Some young software developers advise those interested in development careers to avoid the big tech companies – but to avoid the trap of burning out in start-ups. Ger Kelly from Galway is a developer who has worked in several start-ups in Dublin since graduating from UCG in 2007. “I ran myself down working a huge amount of hours”, he says, but he has learned from the experience. “I believe you do your work and then you’re out. I’ve a few friends in Google and they love it, but it’s hard work from what I can tell. They do put on your dinner but they expect you to have your dinner and go back to work. I don’t believe in that any more. My issue with Google, Facebook and Twitter is that they don’t do any development in Ireland. People hear about all these tech companies coming in – and they do come with tech jobs, but they don’t facilitate or encourage development in Ireland. I think it’s a tax haven here and that’s why they’re really here”.

 

There’s no question that the likes of Google, Facebook, Twitter, Amazon and Paypal provide thousands of badly-needed jobs in Ireland. “There are a large number of employees in the multinationals here but they are not being taught to innovate”, argues the former Google employee. “They are working on internal processes and administration rather than the creation and development of new ideas in the same way that employees in California are doing.
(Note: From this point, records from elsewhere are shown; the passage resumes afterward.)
/-- The device without the gangs that may be pre-empted for a launch and without child warps, which belong to no gang (13_spawn.md
R280) and end by themselves. -/
def State.cleared (s : State) (l : Launch) : State :=
  let gone := (s.victims l).map fun g => g.id
  let out := (s.blocks.filter fun b => b.child || gone.contains b.gang).map fun b => b.id
  { s with
    blocks := s.blocks.filter fun b => !out.contains b.id
    ctxs := s.ctxs.filter fun c => !out.contains c.block && !(c.kind == .seq && gone.contains c.gang)
    cores := s.cores.map fun (p : Nat × Core) => (p.1, { p.2 with holder := p.2.holder.filter fun b => !out.contains b }) }

/-- Whether the room of a pre-empted gang is kept: a launch at risk for which it was pre-empted cannot be admitted yet, child warps
standing in its way (21_programs_grammar_spawn.md R419; log entry 47). -/
def State.roomKept (s : State) (g : Gang) : Bool :=
  let cks := s.clusterOrder []
  s.launches.any fun l => s.atRisk l && s.yields l g && (s.admitOne l [] cks).isNone && ((s.cleared l).admitOne l [] cks).isSome

/-- Restore pre-empted gangs as far as their cores are free, those of a concurrent launch together (R382, R383); one whose room is
kept for a launch at risk waits. -/
def State.restoreGangs (s : State) (ls : List Launch) : State :=
  ls.foldl (fun s l =>
    let gs := s.gangs.filter fun g => g.saved && g.launch == l.id && !s.roomKept g
    if l.record.progress == 0 then
      let s1 := gs.foldl (fun (o : Option State) g => match o with
        | some s => if s.gangReturns l g then some (s.loadGang l g) else none
        | none => none) (some s)
      s1.getD s
    else gs.foldl (fun s g => if s.gangReturns l g then s.loadGang l g else s) s) s

/-- Pre-empt one gang, or every gang of its concurrent launch; none if one cannot be saved or the save area lacks room. -/
def State.preempt (s : State) (g : Gang) : Option State :=
  let whole := (s.launch? g.launch).any fun l => l.record.progress == 0
  let gs := if whole then s.gangs.filter fun x => x.launch == g.launch && !x.saved else [g]
  gs.foldl (fun (o : Option State) x => match o with
    | some s => if s.savable x then (s.savePlace x).map fun a => s.saveGang x a else none
    | none => none) (some s)

/-- Pre-empt victims in order until a gang of a launch can be admitted, and admit it, after the warps of step 1 of R381 have had
the room that each frees. Where all are saved and child warps alone stand in its way, it waits for them to end
(21_programs_grammar_spawn.md R419); else none, and nothing is pre-empted. -/
def State.preemptFor (s : State) (l : Launch) (pref cks : List Nat) (gs : List Gang) : Option State :=
  match gs with
  | [] => if ((s.cleared l).admitOne l pref cks).isSome then some s else none
  | g :: r =>
    if (s.gang? g.id).any fun x => x.saved then s.preemptFor l pref cks r
    else
      match s.preempt g with
      | none => none
      | some s0 =>
        let s1 := s0.clusterKeys.foldl (fun s ck => s.admitWarps ck pref) s0
        match s1.admitOne l pref cks with
        | some s2 => some s2
        | none => s1.preemptFor l pref cks r

/-- DEADLINE_PREEMPTION for each launch at risk (R382), in rank order, on the clusters that no concurrent launch of higher rank
holds back (R381). -/
def State.preemptAll (s : State) (ls : List Launch) (pref cks : List Nat) : State :=
  match ls with
  | [] => s
  | x :: r =>
    let s1 := match s.launch? x.id with
      | some l => if s.atRisk l && (s.admitOne l pref cks).isNone then (s.preemptFor l pref cks (s.victims l)).getD s else s
      | none => s
    let back := match s1.launch? x.id with
      | some l => if s1.mayAdmit l && l.record.progress == 0 then l.needed cks else []
      | none => []
    s1.preemptAll r pref (cks.filter fun k => !back.contains k)

/-- What the Hearth admits and restores now (R277, R381, R383, R384), with a preference among cores for what it places. -/
def State.admitNow (s : State) (pref : List Nat) : State :=
  let s2 := s.clusterKeys.foldl (fun s ck => s.admitWarps ck pref) s
  let s3 := s2.restoreGangs s2.ranked
  s3.admitAll s3.ranked pref (s3.clusterOrder pref)

/-- HEARTH_EVALUATION (R381, R382): with a preference among cores for what it places. -/
def State.evaluate (s : State) (pref : List Nat) : State :=
  let s1 := s.sweep.admitNow pref
  s1.preemptAll s1.ranked pref (s1.clusterOrder pref)

/-- Whether the Hearth could now admit to a cluster a gang, a formed warp or a restoration (R276): whether it does when it looks
there first. -/
def State.admissible (s : State) (ck : Nat) : Bool :=
  (s.admitNow ((List.range 24).map fun i => 25 * ck + i)).ctxs.any fun c =>
    clusterKey c.loc == ck && !c.saved && !(s.ctx? c.id).any fun x => !x.saved

/-- IDLE_FLUSH (R276): an otherwise idle cluster forms warps of every bin. A lane in a debug halt is not runnable (R370). -/
def State.idleFlush (s : State) (ck : Nat) : Option State :=
  let runnable := s.ctxs.any fun c => c.kind != .seq && clusterKey c.loc == ck && !c.saved && !c.ended
    && c.allLanes.any fun l => (c.lane l).st == .runnable && !(c.lane l).halted
  let es := (s.cluster ck).spawnQ.filter fun e => e.eligible.isSome
  if runnable || es.isEmpty || s.admissible ck then none
  else
    some (((es.map fun e => (e.launch, e.entry)).eraseDups).foldl (fun s p =>
      s.flushBin ck p.1 p.2 (((s.launch? p.1).map fun l => l.record.lanes).getD 64) (es.length + 1)) s)

/-! Completion (R390, R391). -/

/-- Whether an operation keeps its launch from completing (R178, R390): a command does; a wait for a barrier or a join counter
does not once its context has ended. -/
def State.opHolds (s : State) (o : Op) : Bool :=
  match o.cmd, o.stage with
  | .pbwait _ _ _ _, .armed _ _ | .jcwait _ _, .armed _ _ => (s.ctx? o.ctx).any fun c => !c.ended
  | _, _ => true

/-- Whether everything of a launch has ended (R390). -/
def State.launchOver (s : State) (l : Launch) : Bool :=
  (l.dying || decide (l.record.gangs ≤ l.nextGang)) && l.relaunchQ.isEmpty && !l.held
    && !(s.blocks.any fun b => b.launch == l.id) && !(s.gangs.any fun g => g.launch == l.id)
    && !(s.ctxs.any fun c => c.launch == l.id && !c.ended)
    && !(s.clusters.any fun p => (p.2.spawnQ.any fun e => e.launch == l.id) || p.2.formed.any fun f => f.launch == l.id)
    && (s.clusterKeys.all fun ck => l.spilled ck == 0)
    && !(s.cores.any fun p => p.2.log.any fun e => e.launch == l.id)
    && !(s.ops.any fun o => o.launch == l.id && s.opHolds o)
    && !(s.lates.any fun x => x.launch == l.id && (x.outcome.isSome || s.ops.any fun o => o.id == x.op && s.opHolds o))
    && !(s.redFails.any fun r => r.launch == l.id)

/-- The fields of a result record that completion writes (R390). -/
def Launch.resultBytes (l : Launch) : List Byte :=
  let k := l.firstKill.getD { taddr := 0, cause := 0, lane := 0, loc := ⟨0, 0, 0⟩, faddr := 0 }
  leBytes 8 k.taddr.toNat
    ++ leBytes 4 (k.cause + 2 ^ 8 * k.lane + 2 ^ 14 * k.loc.core + 2 ^ 19 * k.loc.cluster + 2 ^ 23 * k.loc.die) ++ leBytes 4 l.kills
    ++ leBytes 4 l.poisonedEnd ++ leBytes 4 l.preempts ++ leBytes 8 k.faddr.toNat

/-- What is left of a launch goes: contexts that have ended, waits of ended contexts, unkeyed encoder sessions (16_encoder.md
R342), counter banks. -/
def State.forget (s : State) (l : Launch) : State :=
  let s1 := (s.clusterKeys.flatMap fun ck => (List.range 25).map fun i => locOf (25 * ck + i)).foldl (fun s c => s.latchBank l.id c) s
  let gone := (s1.ops.filter fun o => o.launch == l.id).map fun o => o.id
  { s1 with
    ctxs := s1.ctxs.filter fun c => c.launch != l.id
    ops := s1.ops.filter fun o => o.launch != l.id
    lates := s1.lates.filter fun x => x.launch != l.id
    sessions := s1.sessions.filter fun x => x.launch != l.id || x.key != 0
    clusters := s1.clusters.map fun (p : Nat × Cluster) => (p.1, { p.2 with
      claims := p.2.claims.filter fun i => !gone.contains i
      evictSince := Table.set p.2.evictSince l.id 0 0 }) }

/-- LAUNCH_COMPLETE. -/
def State.launchComplete (s : State) (lid : Nat) : Option State :=
  match s.launch? lid with
  | none => none
  | some l =>
    if !s.launchOver l then none
    else
      let s1 := s.forget l
      let s2 := if l.started && l.record.result != 0 then s1.hearthWrite l.record.result l.resultBytes else s1
      some (s2.deliver lid)

/-! Cancels and keys. -/

/-- The slots of a queue that hold records not copied, with their addresses. -/
def State.queued (s : State) (q : Nat) : List (Nat × Nat) :=
  if !s.qEnabled q then []
  else
    let size := s.qSize q
    let h := s.qHead q
    ((List.range ((s.qTail q + size - h) % size)).map fun i => (h + i) % size).filterMap fun k =>
      if s.copied.contains (q, k) then none else some (k, bits (s.reg 0 (qReg q 0)) 51 8 * 256 + 256 * k)

/-- HCANCEL (R393). -/
def State.cancel (s : State) (tag : W64) : State :=
  let s1 := (s.launches.filter fun l => l.record.tag == tag && l.status != 2).foldl (fun s l => s.killLaunch l.id 5 true) s
  let s2 := (List.range 64).foldl (fun s q =>
    (s.queued q).foldl (fun s p =>
      let (s0, bs) := s.readFree p.2 256
      if leNat (bs.take 8) == tag.toNat then
        { s0 with copied := s0.copied ++ [(q, p.1)] }.takeRecord q bs true
      else s0) s) s1
  s2.sweep

/-- HKEYFREE (R385). -/
def State.keyFree (s : State) (key : W32) : State :=
  if key == 0 then s else ({ s with freeKeys := s.freeKeys ++ [key.toNat] } : State).releaseKeys

end Sys2Proof.Machine
end

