-- ==== Sys2Proof/Machine/Core.lean ====
section
/-! DEFINITION. The machine as the host runs it. -/

def Sys2Proof.core : Host.Core := { State := Sys2Proof.Machine.State, Fault := Sys2Proof.Machine.Fault, Refusal := Sys2Proof.Machine.Refusal, step := Sys2Proof.Machine.step, reset := Sys2Proof.Machine.State.reset }
end

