-- ==== Sys2Proof/Certificates/Slice0/Obligations.lean ====
section
/-! DEFINITION. The statements for the provers. An obligation says at once what an instruction's next state is (`Performs`: the
whole state, so its frame too), or what an event or a shared operation leaves. -/

open Sys2Proof Sys2Proof.Machine

/-! Encoding. -/

/-- Words that the spec's examples give stand for the instructions the examples name: IADD.SAT, FFMA, LD, FENCE.SYS, ATOM, SPAWN
and MTSR. -/
def Obligations.SpecExamplesDecode : Prop :=
  decode (wordBytes [0x0401C881, 0x01FFFF02, 0x00000064])
      = .ok (.iadd (fieldsWith false 1 (.v 4) (.v 2) .zero .zero 1 (.f96i 100))) 12
    ∧ decode (wordBytes [0x0A01C19C, 0x01030201]) = .ok (.ffma (fieldsWith true 0 (.v 10) (.v 1) (.v 2) (.v 3) 1 .f64)) 8
    ∧ decode (wordBytes [0x0C01EA85, 0x02FF05A3, 0x02000006])
      = .ok (.ld (fieldsWith true 5 (.v 12) (.s 3) (.v 5) .zero 2 (.f96i 0x02000006))) 12
    ∧ decode (wordBytes [0xFF01E304, 0x00FFFFFF]) = .ok (.fence (fieldsWith true 4 .zero .zero .zero .zero 0 .f64)) 8
    ∧ decode (wordBytes [0x0501C385, 0x040301A2, 0x0008FF02])
      = .ok (.atom (fieldsWith true 0 (.v 5) (.s 2) (.v 1) (.v 3) 4 (.f96x 0x0008FF02))) 12
    ∧ decode (wordBytes [0x03008505, 0x00A6FF14, 0x00000001])
      = .ok (.spawn { fieldsWith true 0 (.v 3) (.v 20) .zero (.s 6) 0 (.f96i 1) with pg := 2 }) 12
    ∧ decode (wordBytes [0xFF01C718, 0x04FFFFE0]) = .ok (.mtsr (fieldsWith false 0 .zero (.e 0) .zero .zero 4 .f64)) 8

/-- Decoding what the encoder writes for a well-formed instruction gives that instruction with every operand at every value
the encoding admits, and the length its LEN code gives; the bytes after it do not matter. -/
def Obligations.DecodeOfEncode : Prop :=
  ∀ (i : Instr) (bs rest : List Byte), i.wellFormed = true → encode i = some bs → decode (bs ++ rest) = .ok i bs.length

/-- The other direction: bytes that decode to an instruction are the ones the encoder writes for it, the instruction is
well-formed, and its length is 8, 12 or 16 bytes as bits 1:0 of its first byte say. -/
def Obligations.EncodeOfDecode : Prop :=
  ∀ (bs : List Byte) (i : Instr) (n : Nat), decode bs = .ok i n →
    i.wellFormed = true ∧ encode i = some (bs.take n) ∧ n = lenBytes ((bs.headD 0).toNat % 4) ∧ (n = 8 ∨ n = 12 ∨ n = 16)

/-- An OP value that Table 2.8 does not list is no instruction, and neither is a SUB value not listed for its OP: the decoder
rejects it by name, whatever the other bits are. -/
def Obligations.UnlistedOpcodesRejected : Prop :=
  ∀ (x : Nat), nbits x 1 0 ≠ 3 →
    ((∀ k : Kind, k.info.op ≠ nbits x 10 3) → decodeNat x = .bad .opcode)
    ∧ ((∃ k : Kind, k.info.op = nbits x 10 3) → (∀ k : Kind, k.info.op = nbits x 10 3 → nbits x 13 11 ∉ k.info.subs) →
        ∃ r, decodeNat x = .bad r ∧ r ≠ .opcode)

/-! The step. -/

/-- Where the bytes at the run's next address decode to a well-formed instruction, a step is that instruction's meaning; when
the run has ended with it, the scheduler's and the waits' accounts are then kept (`afterInstr`), which is all a step adds. That the
bytes are those that memory holds now, and not ones fetched before a change, is the model's reading, log entry 23. -/
def Obligations.StepRunsDecoded : Prop :=
  ∀ (s : State) (r : Run) (c : Ctx) (pa : Nat) (i : Instr) (n : Nat),
    s.run = some r → s.ctx? r.ctx = some c → s.codeAt c r.pc pa →
    decode (s.readBytes (pa + r.pc.toNat % 32) (32 - r.pc.toNat % 32)) = .ok i n →
    step s = afterInstr s (exec i s) ∧ i.wellFormed = true

/-- Where they do not decode (a pad word met as an instruction, an unlisted encoding, an instruction that would cross its
32-byte block), the step takes the illegal-instruction trap, resuming at the run's first instruction; a fetch from an address at
or above 2^56, or with translation disabled, is an access violation with the address in TVAL. Where the run has come to a legal
row of pads other than by a transfer, the step goes past it instead (R16). That the fetch sees the bytes memory holds now is the
model's reading, log entry 23, and so is which rows of pads are skipped and how far in one step, log entry 58. -/
def Obligations.FetchTraps : Prop :=
  ∀ (s : State) (r : Run) (c : Ctx), s.run = some r → s.ctx? r.ctx = some c →
    (let t := fun (cause : Nat) (tval : W64) => s.trapTo r.ctx
      { cause := cause, detail := 0, psn := false, token := 0, lanes := r.lanes, fault := r.lanes, taddr := r.pc, tepc := r.first
        tval := tval, trec := 0xFFFF }
    let bad := fun pa => s.codeAt c r.pc pa ∧ ∀ i n, decode (s.readBytes (pa + r.pc.toNat % 32) (32 - r.pc.toNat % 32)) ≠ .ok i n
    let denied := 2 ^ 56 ≤ r.pc.toNat ∨ (s.reg c.loc.die 0x100000).getLsbD 0 = false
    (r.count = 0 ∨ s.pastPads c.loc r.pc = r.pc →
      (∀ pa, bad pa → step s = .next (t 0x01 0)) ∧ (denied → step s = .next (t 0x05 r.pc)))
    ∧ (r.count ≠ 0 → s.pastPads c.loc r.pc ≠ r.pc → ∀ pa, bad pa →
        step s = .next { s with run := some { r with pc := s.pastPads c.loc r.pc } }))

/-! Checks and traps. -/

/-- A check of R35 steps 2 to 4 that fails traps before anything of the run is performed, for every instruction of the
opcode map: the run is discarded, TEPC is the run's first instruction. The order of the checks: an ill-formed encoding is the
illegal-instruction trap whatever else is wrong, and so are a TRAP or BKPT that is not the first instruction of its run (R32)
and a SHFL whose segment is wider than the launch (R97; in a producer slot, than its 32 lanes, the model's choice, log entry 83); then
a context that may not execute the instruction (R11) is the context trap; then an operand its table does not allow (R22, R25 to R27)
is the illegal-operand trap, and last a register that two instructions of the run write, one of them as a token-producing instruction
(R30). That this last is found at the first such instruction, and that TEPC of a TRAP with a bad operand is the TRAP's own address, are
the model's readings, log entries 54 and 56. -/
def Obligations.FailedChecksTrap : Prop :=
  (∀ (i : Instr) (s : State) (v : Env) (cause : Nat) (at' : W64),
    s.envOf i = some v → v.checkFails = some (cause, at') →
    exec i s = .next (v.counted.trapTo v.c.id
      { cause := cause, detail := 0, psn := false, token := 0, lanes := v.r.lanes, fault := v.r.lanes, taddr := at'
        tepc := v.r.first, tval := 0, trec := 0xFFFF }))
  ∧ ∀ v : Env,
    let first := v.k = .trap ∨ v.k = .bkpt → v.r.count = 0
    let width := if v.c.kind = .seq then ((v.s.launch? v.c.launch).map fun l => 16 * 2 ^ l.record.width).getD 64 else v.c.width
    let segment := if nbits v.f.m.toNat 5 3 = 0 then width else 2 ^ nbits v.f.m.toNat 5 3
    let narrow := v.k = .shfl → segment ≤ width
    (encOk v.k v.f = false → v.checkFails = some (0x01, v.r.pc))
    ∧ (¬ first ∨ ¬ narrow → v.checkFails = some (0x01, v.r.pc))
    ∧ (encOk v.k v.f = true → first → narrow →
        (contextOk v.c.kind v.k v.f = false → v.checkFails = some (0x03, v.r.pc))
        ∧ (contextOk v.c.kind v.k v.f = true → operandsOk v.c.vregs v.k v.f = false ∨ v.r.pc ∈ v.r.clash →
            v.checkFails = some (0x02, v.r.pc))
        ∧ (contextOk v.c.kind v.k v.f = true → operandsOk v.c.vregs v.k v.f = true → v.r.pc ∉ v.r.clash → v.checkFails = none))

/-- Table 1.4: a lane warp executes exactly the instructions outside class 0x8 but SRD, SEMIT and RREL.PUB.LAST, which are the
producer slot's; the producer slot those of classes 0x0 to 0x2, 0x5, 0x6 and 0xB; the sequencer, naming no v register, class 0x0 but
ENROL, PARK, STRIKE and EXIT.SUCC, classes 0x1, 0x6, 0x8, 0x9, 0xC, 0xD and 0xE, LDU and STU, ATOMU, and of class 0xB the copies, RINIT,
RACQ and RREL but .PUB.LAST. -/
def Obligations.ContextClasses : Prop :=
  ∀ (k : Kind) (f : Fields),
    let cls := k.info.op / 16
    (contextOk .lane k f = true ↔ cls ≠ 8 ∧ k ∉ [Kind.srd, .semit, .rrelPubLast])
    ∧ (contextOk .slot k f = true ↔ cls ∈ [0, 1, 2, 5, 6, 11])
    ∧ (contextOk .seq k f = true ↔ namesV k f = false
        ∧ (cls = 0 ∧ k ∉ [Kind.enrol, .park, .strike, .exitSucc] ∨ cls ∈ [1, 6, 8, 9, 12, 13, 14] ∨ k ∈ [Kind.ldu, .stu, .atomu]
          ∨ k ∈ [Kind.cpy, .cpyRing, .cpygGather, .cpygScatter, .rinit, .racqProd, .racqCons, .rrelPub, .rrelFree]))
So it is not a breeding ground for innovators or entrepreneurs. Our education system is set up to produce call-centre workers rather than hotshot developers”.

 

“In our current austerity process, where education is being cut, class sizes are being increased, and university funding is being withdrawn, that is not going to happen. It’s a disincentive and it will hurt us in the long run. If we can’t educate people that can think for themselves and have the skills to be able to innovate, we’re just going to continue to be a nation of call-centre workers, and service-industry supporters. We will continue to be just another tax haven for the multinationals”.  Google’s motto  is do  no  harm.  In Ireland, it could at least do a little more good.